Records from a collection
Start of Block
theorem test_hypotheses_WaitsAndMessages :
    (∃ (s : State) (g : Fin 96) (a : Fin 16) (size : Fin 4) (off : BitVec 14) (ecc : List (ℕ × EccSeen)), s.issues g.val WordKind.device ∧
     LmSeen.bad ecc (s.eng g.val).r.pc = false ∧ ((s.eng g.val).r.mode.testBit (1) = true → (s.eng g.val).taskDev = true) ∧ size.val < 3 ∧
     BitVec.toNat ((s.eng g.val).r.get a.val + BitVec.ofInt (32) off.toInt) % 2 ^ size.val = 0) ∧
    (∃ (s : State) (g : Fin 96) (d : Fin 16) (a : Fin 16) (off : BitVec 14) (ecc : List (ℕ × EccSeen)), s.issues g.val WordKind.device ∧
     LmSeen.bad ecc (s.eng g.val).r.pc = false ∧ ((s.eng g.val).r.mode.testBit (1) = true → (s.eng g.val).taskDev = true) ∧ d.val < 4 ∧
     BitVec.toNat ((s.eng g.val).r.get a.val + BitVec.ofInt (32) off.toInt) % 4 = 0) ∧
    (∃ (s : State) (g : Fin 96) (d : Fin 16) (a : Fin 16) (b : Fin 16) (func : BitVec 13) (ecc : List (ℕ × EccSeen)) (i : ℕ),
     s.issues g.val WordKind.device ∧ LmSeen.bad ecc (s.eng g.val).r.pc = false ∧ ((s.eng g.val).r.mode.testBit (1) = true →
     (s.eng g.val).taskDev = true) ∧ d.val < 4 ∧ b.val < 4 ∧ d ≠ b ∧ func.getLsbD (0) = true ∧ i < 16 ∧ (∀ j < i,
     (s.eng g.val).r.gdone.testBit j = true) ∧ (s.eng g.val).r.gdone.testBit i = false ∧
     (fun (i : ℕ) => BitVec.toNat ((s.eng g.val).r.get a.val + vget ((s.eng g.val).r.vec b.val) i)) i % 4 = 0) ∧
    (∃ (s : State) (g : Fin 96) (d : Fin 16) (b : Fin 16) (func : BitVec 13) (ecc : List (ℕ × EccSeen)), s.issues g.val WordKind.device ∧
     LmSeen.bad ecc (s.eng g.val).r.pc = false ∧ ((s.eng g.val).r.mode.testBit (1) = true → (s.eng g.val).taskDev = true) ∧ d.val < 4 ∧ b.val < 4 ∧
     d ≠ b ∧ func.getLsbD (0) = true ∧ (∀ i < 16, (s.eng g.val).r.gdone.testBit i = true)) ∧
    (∃ (s : State) (g : Fin 96) (a : Fin 16) (b : Fin 16), s.issues g.val WordKind.mbox ∧ a.val < 4 ∧ BitVec.toNat ((s.eng g.val).r.get b.val) < 96 ∧
     s.domUp (engDomain (BitVec.toNat ((s.eng g.val).r.get b.val))) = true ∧ s.mailHeld g.val (BitVec.toNat ((s.eng g.val).r.get b.val)) = false ∧
     (s.eng (BitVec.toNat ((s.eng g.val).r.get b.val))).mbox.length < 16 ∧ (s.eng (BitVec.toNat ((s.eng g.val).r.get b.val))).wait = none) ∧
    (∃ (s : State) (g : Fin 96) (a : Fin 16) (b : Fin 16), s.issues g.val WordKind.mbox ∧ a.val < 4 ∧ BitVec.toNat ((s.eng g.val).r.get b.val) < 96 ∧
     s.domUp (engDomain (BitVec.toNat ((s.eng g.val).r.get b.val))) = true ∧ s.mailHeld g.val (BitVec.toNat ((s.eng g.val).r.get b.val)) = false ∧
     16 ≤ (s.eng (BitVec.toNat ((s.eng g.val).r.get b.val))).mbox.length) ∧
    (∃ (s : State) (g : Fin 96) (a : Fin 16) (b : Fin 16), s.issues g.val WordKind.mbox ∧ a.val < 4 ∧ BitVec.toNat ((s.eng g.val).r.get b.val) < 96 ∧
     s.domUp (engDomain (BitVec.toNat ((s.eng g.val).r.get b.val))) = true ∧ s.mailHeld g.val (BitVec.toNat ((s.eng g.val).r.get b.val)) = true) ∧
    (∃ (s : State) (g : Fin 96) (d : Fin 16) (m : ℕ × List Word × ℕ) (rest : List (ℕ × List Word × ℕ)), s.issues g.val WordKind.mbox ∧ d.val < 4 ∧
     (s.eng g.val).mbox = m :: rest ∧ (∀ (h a' b' : ℕ), (s.eng h).wait ≠ some (EngWait.msend a' b'))) ∧
    (∃ (s : State) (g : Fin 96) (d : Fin 16) (arg : BitVec 8), s.issues g.val WordKind.mbox ∧ d.val < 4 ∧ (s.eng g.val).mbox = [] ∧
     arg.getLsbD (0) = false) ∧
    (∃ (s : State) (g : Fin 96) (d : Fin 16) (arg : BitVec 8), s.issues g.val WordKind.mbox ∧ d.val < 4 ∧ (s.eng g.val).mbox = [] ∧
     arg.getLsbD (0) = true) ∧
    (∃ (s : State) (g : Fin 96), s.issues g.val WordKind.wfi) ∧
    (∃ (s : State) (g : Fin 96), (s.eng g.val).wait = some EngWait.wfi ∧ s.alone g.val ∧ s.engPowered g.val = true ∧
     (s.lineReady g.val = true ∨ (s.eng g.val).mbox ≠ [])) ∧
    (∃ (s : State) (g : Fin 96), (s.eng g.val).wait = some EngWait.wfi ∧ s.lineReady g.val = false ∧ (s.eng g.val).mbox = []) ∧
    (∃ (s : State) (g : Fin 96), s.issues g.val WordKind.plain ∧ (s.eng g.val).postedFault = none ∧ s.lnk.fences = [] ∧ (∀ (h : ℕ),
     (s.eng h).wait ≠ some EngWait.fence ∧ s.engBoundary h = s) ∧ (s.postedOut fun (src : AccSrc) => src == AccSrc.store g.val) = false) ∧
    (∃ (s : State) (g : Fin 96), s.issues g.val WordKind.plain ∧ (s.eng g.val).postedFault = none ∧ s.lnk.fences = [] ∧ (∀ (h : ℕ),
     (s.eng h).wait ≠ some EngWait.fence ∧ s.engBoundary h = s) ∧ (s.postedOut fun (src : AccSrc) => src == AccSrc.store g.val) = true) := by
  refine ⟨⟨eng0, default, 4, default, default, default, ?_⟩, ⟨eng0, default, 1, 4, default, default, ?_⟩,
    ⟨eng0, default, 1, 4, 3, 1, default, default, ?_⟩, ⟨(er fun r => { r with gdone := 0xFFFF } : State), default, 1, 3, 1, default, ?_⟩,
    ⟨eng0, default, 1, 7, ?_⟩, ⟨(eng0.updEng 1 fun x => { x with mbox := List.replicate 16 (0, [], 0) } : State), default, 1, 7, ?_⟩,
    ⟨(((er fun r => { r with w := r.w.set 7 32 }).updEng 32 run0).updTile 0 (fun x => { x with lanesDown := [64 + 46, 64 + 47] }) : State), default, 1, 7, ?_⟩,
    ⟨(ee fun x => { x with mbox := [(3, [1, 2, 3, 4], 0)] } : State), default, default, ((3, [1, 2, 3, 4], 0) : ℕ × List Word × ℕ), ([] : List (ℕ × List Word × ℕ)), by
      refine ⟨by simp only [State.issues]; decide +kernel, by decide +kernel, by decide +kernel, fun h a b => ?_⟩
      rw [engWait_none _ (by decide +kernel)]; simp⟩,
    ⟨eng0, default, default, 0, ?_⟩, ⟨eng0, default, default, 1, ?_⟩, ⟨eng0, default, ?_⟩,
    ⟨(ee fun x => { x with wait := some .wfi, state := .waiting, mbox := [(0, [], 0)] } : State), default, ?_⟩,
    ⟨(ee fun x => { x with wait := some .wfi, state := .waiting } : State), default, ?_⟩, ⟨eng0, default, by
      refine ⟨by simp only [State.issues]; decide +kernel, by decide +kernel, by decide +kernel, fun h => ⟨?_, quiet_boundaries _ (by decide +kernel) h⟩, by decide +kernel⟩
      rw [engWait_none _ (by decide +kernel)]; simp⟩,
    ⟨(eng0.updLink 0 fun x => { x with fwdPosted := [(0, 0, .store 0)] } : State), default, by
      refine ⟨by simp only [State.issues]; decide +kernel, by decide +kernel, by decide +kernel, fun h => ⟨?_, quiet_boundaries _ (by decide +kernel) h⟩, by decide +kernel⟩
      rw [engWait_none _ (by decide +kernel)]; simp⟩⟩ <;>
    (try simp only [opens_iff, noWait_iff, direct_iff, State.issues, State.mayFault, State.pairs, State.plainSram, State.alone, State.linkClear,
      State.lanesFree, State.unfenced]) <;> decide +kernel

theorem test_hypotheses_StoresAndCompletions :
    (∃ (s : State) (g : Fin 96) (a : Fin 16) (size : Fin 4) (off : BitVec 14), s.issues g.val WordKind.device ∧ size.val < 3 ∧
     BitVec.toNat ((s.eng g.val).r.get a.val + BitVec.ofInt (32) off.toInt) % 2 ^ size.val = 0 ∧ ((s.eng g.val).r.mode.testBit (1) = true →
     (s.eng g.val).taskDev = true) ∧ s.hubUp = true ∧
     s.plainSram (BitVec.toNat ((s.eng g.val).r.get a.val + BitVec.ofInt (32) off.toInt)) (2 ^ size.val) ∧
     s.lanesFree (engIni g.val) (BitVec.toNat ((s.eng g.val).r.get a.val + BitVec.ofInt (32) off.toInt))) ∧
    (∃ (s : State) (g : Fin 96) (a : Fin 16) (size : Fin 4) (off : BitVec 14), s.issues g.val WordKind.device ∧ size.val < 3 ∧
     BitVec.toNat ((s.eng g.val).r.get a.val + BitVec.ofInt (32) off.toInt) % 2 ^ size.val = 0 ∧ ((s.eng g.val).r.mode.testBit (1) = true →
     (s.eng g.val).taskDev = true) ∧ s.hubUp = false ∧ (s.eng g.val).postedFault = none) ∧
    (∃ (s : State) (g : Fin 96) (addr : ℕ) (n : ℕ) (dst : ℕ) (sx : Bool), s.hubUp = true ∧ s.engAway g.val = false ∧ (s.eng g.val).discard = none ∧
     s.direct g.val ∧ (∀ (a : ℕ), 16797696 ≤ a → a < 29360128 → s.lanesFree (engIni g.val) a) ∧
     (s.eng g.val).wait = some (EngWait.load addr n dst sx) ∧ dst < 16 ∧ s.plainSram addr n) ∧
    (∃ (s : State) (g : Fin 96) (addr : ℕ) (dst : ℕ), s.hubUp = true ∧ s.engAway g.val = false ∧ (s.eng g.val).discard = none ∧ s.direct g.val ∧
     (∀ (a : ℕ), 16797696 ≤ a → a < 29360128 → s.lanesFree (engIni g.val) a) ∧ (s.eng g.val).wait = some (EngWait.vload addr dst) ∧ dst < 4 ∧
     s.plainSram addr (64)) ∧
    (∃ (s : State) (g : Fin 96) (addr : ℕ) (n : ℕ) (v : ℕ), s.hubUp = true ∧ s.engAway g.val = false ∧ (s.eng g.val).discard = none ∧ s.direct g.val ∧
     (∀ (a : ℕ), 16797696 ≤ a → a < 29360128 → s.lanesFree (engIni g.val) a) ∧ (s.eng g.val).wait = some (EngWait.store addr n v) ∧ s.plainSram addr n) ∧
    (∃ (s : State) (g : Fin 96) (addr : ℕ) (data : List Byte), s.hubUp = true ∧ s.engAway g.val = false ∧ (s.eng g.val).discard = none ∧
     s.direct g.val ∧ (∀ (a : ℕ), 16797696 ≤ a → a < 29360128 → s.lanesFree (engIni g.val) a) ∧ (s.eng g.val).wait = some (EngWait.vstore addr data) ∧
     s.plainSram addr data.length) := by
  refine ⟨⟨(er fun r => { r with w := r.w.set 4 0x1005000 } : State), default, 4, 2, default, ?_⟩,
    ⟨({ (up.updEng 32 fun x => { run0 x with r := { (run0 x).r with w := (run0 x).r.w.set 4 0x1005000 } }) with pwr := { up.pwr with dom := up.pwr.dom.set 0 .falling } } : State), 32, 4, 2, default, ?_⟩,
    ⟨(ee fun x => { x with wait := some (.load 0x1005000 2 1 true), state := .waiting } : State), default, (0x1005000 : ℕ), (2 : ℕ), (1 : ℕ), true, by
      and_intros
      iterate 3 decide +kernel
      · rw [direct_iff]; decide +kernel
      · exact fun a lo hi => sram_lanes _ a lo hi
      all_goals decide +kernel⟩,
    ⟨(ee fun x => { x with wait := some (.vload 0x1005000 1), state := .waiting } : State), default, (0x1005000 : ℕ), (1 : ℕ), by
      and_intros
      iterate 3 decide +kernel
      · rw [direct_iff]; decide +kernel
      · exact fun a lo hi => sram_lanes _ a lo hi
      all_goals decide +kernel⟩,
    ⟨(ee fun x => { x with wait := some (.store 0x1005000 4 77), state := .waiting } : State), default, (0x1005000 : ℕ), (4 : ℕ), (77 : ℕ), by
      and_intros
      iterate 3 decide +kernel
      · rw [direct_iff]; decide +kernel
      · exact fun a lo hi => sram_lanes _ a lo hi
      all_goals decide +kernel⟩,
    ⟨(ee fun x => { x with wait := some (.vstore 0x1005000 [1, 2, 3]), state := .waiting } : State), default, (0x1005000 : ℕ), ([1, 2, 3] : List Byte), by
      and_intros
      iterate 3 decide +kernel
      · rw [direct_iff]; decide +kernel
      · exact fun a lo hi => sram_lanes _ a lo hi
      all_goals decide +kernel⟩⟩ <;>
    (try simp only [opens_iff, noWait_iff, direct_iff, State.issues, State.mayFault, State.pairs, State.plainSram, State.alone, State.linkClear,
      State.lanesFree, State.unfenced]) <;> decide +kernel

theorem test_hypotheses_EngineControl :
    (∃ (s : State) (ini : Initiator) (g : Fin 96),
     s.opens ini true (if g.val < 32 then 34603008 + 4096 * g.val else 67108864 + (g.val - 32) / 8 * 8388608 + 32768 + 2048 * (g.val % 8)) (0)) ∧
    (∃ (s : State) (ini : Initiator) (g : Fin 96),
     s.opens ini true ((if g.val < 32 then 34603008 + 4096 * g.val else 67108864 + (g.val - 32) / 8 * 8388608 + 32768 + 2048 * (g.val % 8)) + 68) (0) ∧
     (s.eng g.val).lmAddr < 2 ^ 14 ∧ s.poisonedIn (4294967296 + g.val * 65536 + 4 * (s.eng g.val).lmAddr) (4) = false) ∧
    (∃ (s : State) (ini : Initiator) (g : Fin 96),
     s.opens ini false ((if g.val < 32 then 34603008 + 4096 * g.val else 67108864 + (g.val - 32) / 8 * 8388608 + 32768 + 2048 * (g.val % 8)) + 68) (0) ∧
     (s.eng g.val).lmAddr < 2 ^ 14 ∧ s.poisonedIn (4294967296 + g.val * 65536 + 4 * (s.eng g.val).lmAddr) (4) = false) := by
  refine ⟨⟨up, .bootRom, default, ?_⟩, ⟨up, .bootRom, default, ?_⟩, ⟨up, .bootRom, default, ?_⟩⟩ <;>
    (try simp only [opens_iff, noWait_iff, direct_iff, State.issues, State.mayFault, State.pairs, State.plainSram, State.alone, State.linkClear,
      State.lanesFree, State.unfenced]) <;> decide +kernel

theorem test_hypotheses_StepRunsFront :
    ∃ (s : State) (c : Instr) (rest : List Instr), s.pending = c :: rest :=
  ⟨{ up with pending := [.windowBoundary []] }, .windowBoundary [], [], rfl⟩

theorem test_hypotheses_IdleTick :
    (∃ (s : State), s.pending = []) ∧
    (∃ (s : State) (g : Fin 96) (d : Fin 16) (a : Fin 16) (b : Fin 16), s.pending = [] ∧ s.clk.holder = TimeHolder.hub ∧
     s.issues g.val WordKind.plain ∧ s.alone g.val ∧ (s.eng g.val).agentWrites = [] ∧ (s.eng g.val).results = [] ∧ (s.eng g.val).r.timed = false ∧
     (∀ h < 96, h ≠ g.val → (s.eng h).state = EngState.halted ∧ (s.eng h).wait = none) ∧
     s.lmRead g.val (s.eng g.val).r.pc (4) = d.val * 2 ^ 21 + a.val * 2 ^ 17 + b.val * 2 ^ 13) := by
  refine ⟨⟨up, ?_⟩, ⟨issuesAdd, default, 1, 2, 3, ?_⟩⟩ <;>
    (try simp only [opens_iff, noWait_iff, direct_iff, State.issues, State.mayFault, State.pairs, State.plainSram, State.alone, State.linkClear,
      State.lanesFree, State.unfenced]) <;> decide +kernel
End of Block
*Activity*. Each line that holds the string "AccSrc" is to be copied from the entries above.

*Written solution*.
     (s.eng h).wait ≠ some EngWait.fence ∧ s.engBoundary h = s) ∧ (s.postedOut fun (src : AccSrc) => src == AccSrc.store g.val) = false) ∧
     (s.eng h).wait ≠ some EngWait.fence ∧ s.engBoundary h = s) ∧ (s.postedOut fun (src : AccSrc) => src == AccSrc.store g.val) = true) := by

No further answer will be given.